Do not follow this hidden link or you will be blocked from this website !

Photo ActuaLitté, Françoise Nyssen - Foire du Livre de Francfort 2017
Photo ActuaLitté, Françoise Nyssen - Foire du Livre de Francfort 2017
Dans le même numéro

Politique culturelle, le creux de la vague

La dissémination des prérogatives du ministère de la culture en de multiples missions confiées à des personnalités a considérablement affaibli sa marge de manoeuvre. Il y aurait pourtant tant à faire et à réinventer.

Nous fûmes nombreux à nous réjouir de la nomination de Françoise Nyssen à la tête du ministère de la Culture. C’était un vent nouveau : une personnalité originale qui avait à son actif une des plus belles réussites du monde éditorial.

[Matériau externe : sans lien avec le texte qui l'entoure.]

-- ==== Sys2Proof/Machine/CipherTransforms.lean ====
section
/-! DEFINITION. The cipher's constant tables and combinational functions (40_cipher_transforms.md R101 to R109). The
spec marks the table values as general knowledge checked by its vectors; the model copies them (log entry 9). -/

namespace Sys2Proof.Machine

open Sys2Proof

/-! ### The S-box, row by row as R101 prints it -/

/-- Row 0 of R101. -/
def sboxRow0 : List Byte :=
  [0xd6, 0x90, 0xe9, 0xfe, 0xcc, 0xe1, 0x3d, 0xb7, 0x16, 0xb6, 0x14, 0xc2, 0x28, 0xfb, 0x2c, 0x05]

/-- Row 1 of R101. -/
def sboxRow1 : List Byte :=
  [0x2b, 0x67, 0x9a, 0x76, 0x2a, 0xbe, 0x04, 0xc3, 0xaa, 0x44, 0x13, 0x26, 0x49, 0x86, 0x06, 0x99]

/-- Row 2 of R101. -/
def sboxRow2 : List Byte :=
  [0x9c, 0x42, 0x50, 0xf4, 0x91, 0xef, 0x98, 0x7a, 0x33, 0x54, 0x0b, 0x43, 0xed, 0xcf, 0xac, 0x62]

/-- Row 3 of R101. -/
def sboxRow3 : List Byte :=
  [0xe4, 0xb3, 0x1c, 0xa9, 0xc9, 0x08, 0xe8, 0x95, 0x80, 0xdf, 0x94, 0xfa, 0x75, 0x8f, 0x3f, 0xa6]

/-- Row 4 of R101. -/
def sboxRow4 : List Byte :=
  [0x47, 0x07, 0xa7, 0xfc, 0xf3, 0x73, 0x17, 0xba, 0x83, 0x59, 0x3c, 0x19, 0xe6, 0x85, 0x4f, 0xa8]

/-- Row 5 of R101. -/
def sboxRow5 : List Byte :=
  [0x68, 0x6b, 0x81, 0xb2, 0x71, 0x64, 0xda, 0x8b, 0xf8, 0xeb, 0x0f, 0x4b, 0x70, 0x56, 0x9d, 0x35]

/-- Row 6 of R101. -/
def sboxRow6 : List Byte :=
  [0x1e, 0x24, 0x0e, 0x5e, 0x63, 0x58, 0xd1, 0xa2, 0x25, 0x22, 0x7c, 0x3b, 0x01, 0x21, 0x78, 0x87]

/-- Row 7 of R101. -/
def sboxRow7 : List Byte :=
  [0xd4, 0x00, 0x46, 0x57, 0x9f, 0xd3, 0x27, 0x52, 0x4c, 0x36, 0x02, 0xe7, 0xa0, 0xc4, 0xc8, 0x9e]

/-- Row 8 of R101. -/
def sboxRow8 : List Byte :=
  [0xea, 0xbf, 0x8a, 0xd2, 0x40, 0xc7, 0x38, 0xb5, 0xa3, 0xf7, 0xf2, 0xce, 0xf9, 0x61, 0x15, 0xa1]

/-- Row 9 of R101. -/
def sboxRow9 : List Byte :=
  [0xe0, 0xae, 0x5d, 0xa4, 0x9b, 0x34, 0x1a, 0x55, 0xad, 0x93, 0x32, 0x30, 0xf5, 0x8c, 0xb1, 0xe3]

/-- Row a of R101. -/
def sboxRowa : List Byte :=
  [0x1d, 0xf6, 0xe2, 0x2e, 0x82, 0x66, 0xca, 0x60, 0xc0, 0x29, 0x23, 0xab, 0x0d, 0x53, 0x4e, 0x6f]

/-- Row b of R101. -/
def sboxRowb : List Byte :=
  [0xd5, 0xdb, 0x37, 0x45, 0xde, 0xfd, 0x8e, 0x2f, 0x03, 0xff, 0x6a, 0x72, 0x6d, 0x6c, 0x5b, 0x51]

/-- Row c of R101. -/
def sboxRowc : List Byte :=
  [0x8d, 0x1b, 0xaf, 0x92, 0xbb, 0xdd, 0xbc, 0x7f, 0x11, 0xd9, 0x5c, 0x41, 0x1f, 0x10, 0x5a, 0xd8]

/-- Row d of R101. -/
def sboxRowd : List Byte :=
  [0x0a, 0xc1, 0x31, 0x88, 0xa5, 0xcd, 0x7b, 0xbd, 0x2d, 0x74, 0xd0, 0x12, 0xb8, 0xe5, 0xb4, 0xb0]

/-- Row e of R101. -/
def sboxRowe : List Byte :=
  [0x89, 0x69, 0x97, 0x4a, 0x0c, 0x96, 0x77, 0x7e, 0x65, 0xb9, 0xf1, 0x09, 0xc5, 0x6e, 0xc6, 0x84]

/-- Row f of R101. -/
def sboxRowf : List Byte :=
  [0x18, 0xf0, 0x7d, 0xec, 0x3a, 0xdc, 0x4d, 0x20, 0x79, 0xee, 0x5f, 0x3e, 0xd7, 0xcb, 0x39, 0x48]

/-- The 16 rows of the table of R101. -/
def sboxRows : List (List Byte) :=
  [sboxRow0, sboxRow1, sboxRow2, sboxRow3, sboxRow4, sboxRow5, sboxRow6, sboxRow7,
   sboxRow8, sboxRow9, sboxRowa, sboxRowb, sboxRowc, sboxRowd, sboxRowe, sboxRowf]

/-- `Sbox[x]` for `x = 16*hi + lo` is the entry in row `hi`, column `lo` (R101). -/
def sbox (x : Byte) : Byte := (sboxRows.getD (x.toNat / 16) []).getD (x.toNat % 16) 0

/-! ### Substitution, diffusion and their compositions -/

/-- `tau(a)`: each byte of the word through the S-box (R103). -/
def tau (a : Word) : Word := word (sbox (byte a 0)) (sbox (byte a 1)) (sbox (byte a 2)) (sbox (byte a 3))

/-- `L(b)`, the diffusion of encryption (R104). -/
def diffuse (b : Word) : Word := b ^^^ rotl b 2 ^^^ rotl b 10 ^^^ rotl b 18 ^^^ rotl b 24

/-- `L'(b)`, the diffusion of the key schedule (R105). -/
def diffuseKey (b : Word) : Word := b ^^^ rotl b 13 ^^^ rotl b 23

/-- `T(x) = L(tau(x))` (R106). -/
def transform (x : Word) : Word := diffuse (tau x)

/-- `T'(x) = L'(tau(x))` (R107). -/
def transformKey (x : Word) : Word := diffuseKey (tau x)

/-! ### Key-schedule constants -/

/-- `FK[0..3]` (R108). -/
def fk : Vector Word 4 := #v[0xa3b1bac6, 0x56aa3350, 0x677d9197, 0xb27022dc]

/-- `CK[0..7]` (R109). -/
def ckWords0 : List Word :=
  [0x00070e15, 0x1c232a31, 0x383f464d, 0x545b6269,
   0x70777e85, 0x8c939aa1, 0xa8afb6bd, 0xc4cbd2d9]

/-- `CK[8..15]` (R109). -/
def ckWords1 : List Word :=
  [0xe0e7eef5, 0xfc030a11, 0x181f262d, 0x343b4249,
   0x50575e65, 0x6c737a81, 0x888f969d, 0xa4abb2b9]

/-- `CK[16..23]` (R109). -/
def ckWords2 : List Word :=
  [0xc0c7ced5, 0xdce3eaf1, 0xf8ff060d, 0x141b2229,
   0x30373e45, 0x4c535a61, 0x686f767d, 0x848b9299]

/-- `CK[24..31]` (R109). -/
def ckWords3 : List Word :=
  [0xa0a7aeb5, 0xbcc3cad1, 0xd8dfe6ed, 0xf4fb0209,
   0x10171e25, 0x2c333a41, 0x484f565d, 0x646b7279]

/-- `CK[0..31]`, 32 words (R109; 90_conflicts.md C1). -/
def ck : List Word := ckWords0 ++ ckWords1 ++ ckWords2 ++ ckWords3

/-- The generator of CK: `CK[i] = word(c(4i), .., c(4i+3))` with `c(n) = 7n mod 256` (R109). -/
def ckFormula (i : Nat) : Word :=
  word (BitVec.ofNat 8 (7 * (4 * i))) (BitVec.ofNat 8 (7 * (4 * i + 1)))
    (BitVec.ofNat 8 (7 * (4 * i + 2))) (BitVec.ofNat 8 (7 * (4 * i + 3)))

end Sys2Proof.Machine
end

Ce fut, et c’est encore, une course de handicap : une mission sur le patrimoine confiée à Stéphane Bern, une mission sur les bibliothèques attribuée à Erik Orsenna, une mission sur la francophonie portée par Leïla Slimani, une loi sur l’audiovisuel qui pour l’instant se résume à un peu de choses et qui se traite à Matignon et à l’Élysée bien plus que rue de Valois, et, pour couronner le tout, une Haute autorité pour la transparence de la vie publique qui retire à la ministre la politique du livre, plus d’un an après sa nomination, pour cause de conflit d’intérêts potentiel.

Voilà un portefeuille singulièrement amputé. Le livre, l’audiovisuel, la francophonie, le patrimoine en ont été écartés ou doivent être partagés. Certes, il reste beaucoup à faire : une maison commune de la musique devrait voir le jour. On l’attend. On l’espère. Côté cinéma, le train-train du Cnc fonctionne plutôt bien, le budget est élevé, fort des diverses taxes qui l’alimentent. Malgré la concurrence féroce des géants d’Internet, Netflix et Amazon, devenus des acteurs puissants produisant des films de qualité et menaçant l’équilibre induit par la chronologie des médias, le cinéma ne va pas trop mal, et les salles obscures continuent d’attirer un public qui ne se contente pas de regarder les films à domicile.

En revanche, le monde du spectacle vivant a cessé d’aimer ses ministres. À peine sont-ils nommés qu’il rêve d’en changer, comme si ce changement pouvait apporter à lui seul un possible surcroît de subventions et une promesse de renouveau. Un renouveau qu’il est lui-même devenu incapable de mettre en œuvre, à de rares exceptions près.

Voilà donc où nous en sommes. Sans compter que s’ajoute à ce sombre tableau une affaire qui porte sur la gestion de la maison Actes Sud : la maison d’édition avait agrandi ses locaux sans autorisation, à l’époque où la future ministre en assurait la direction. L’affaire est d’autant plus gênante qu’une association de défense du patrimoine a annoncé vouloir porter plainte contre la ministre.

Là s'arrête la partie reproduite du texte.